Records for this exercise
——————

-- ==== Sys2Proof/Syntax.lean ====
section
/-!
DEFINITION. The instructions of the block (every row of spec/opcode_table.json), the words they arrive as, and the
assembler lines that expand to them (spec/30_encoding.md R81, R84, R86, R91 to R93).
-/

namespace Sys2Proof

/-- One constructor per row of the opcode table.  The operand fields have the widths of R81, so every term is an
instruction that some port word encodes. -/
inductive Instr where
  /-- INIT `sec`: create a fresh context (R131). -/
  | init (sec : BitVec 10)
  /-- ABSORB `byte`: XOR one message byte at the cursor (R134). -/
  | absorb (byte : Byte)
  /-- FINALIZE: pad (R138). -/
  | finalize
  /-- SQUEEZE: output one byte (R141). -/
  | squeeze
  /-- PERMUTE: the permutation alone, on the engine port only (R84, R101). -/
  | permute
  deriving DecidableEq, Repr

/-- A word on one of the two ports that instructions arrive on (R80, R84). -/
inductive PortWord where
  /-- A 16-bit word on the command port `cmd` (R81, formats I, B and Z). -/
  | command (w : CmdWord)
  /-- The 1-bit word `perm_req` on the internal engine port (R84, format E). -/
  | engine (req : EngineWord)
  deriving DecidableEq, Repr

/-- One line of assembler text, operands as the numbers and characters written (R91 to R93). -/
inductive AsmLine where
  | init (sec : Nat)
  | absorb (b : Nat)
  | finalize
  | squeeze
  /-- `ABSORBN b0, b1, ...` (R92). -/
  | absorbN (bytes : List Nat)
  /-- `ABSORBS "text"` (R92). -/
  | absorbS (text : List Char)
  /-- `SQUEEZEN n` (R93). -/
  | squeezeN (n : Nat)
  /-- `SHAKE128 "text", n` (R93). -/
  | shake128 (text : List Char) (n : Nat)
  /-- `SHAKE256 "text", n` (R93). -/
  | shake256 (text : List Char) (n : Nat)
  deriving DecidableEq, Repr

end Sys2Proof
end

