-- ==== Sys2Proof/Machine/Engine.lean ====
section
/-!
DEFINITION. The meaning of PERMUTE, the one instruction of the engine port (spec/30_encoding.md R84;
spec/40_permutation.md R101).
-/

namespace Sys2Proof.Machine

/-- PERMUTE (R101): in any state, whatever the phase, the cursor, the rate and the fault register hold.  R84's `perm_done`,
of which the spec says only that it exists, is dropped as completion timing of an atomic step (DESIGN CHOICE,
notes/assumptions/15.md). -/
def execPermute (s : State) : Result := .next (runPermutation (quiet s))

end Sys2Proof.Machine
end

——————

What to work on
Leave out every line above except those from the line with "(sec : Nat)" up to and including the line with "shake128 (text : List Char) (n : Nat)", and copy those exactly.

Solution to this problem
  | init (sec : Nat)
  | absorb (b : Nat)
  | finalize
  | squeeze
  /-- `ABSORBN b0, b1, ...` (R92). -/
  | absorbN (bytes : List Nat)
  /-- `ABSORBS "text"` (R92). -/
  | absorbS (text : List Char)
  /-- `SQUEEZEN n` (R93). -/
  | squeezeN (n : Nat)
  /-- `SHAKE128 "text", n` (R93). -/
  | shake128 (text : List Char) (n : Nat)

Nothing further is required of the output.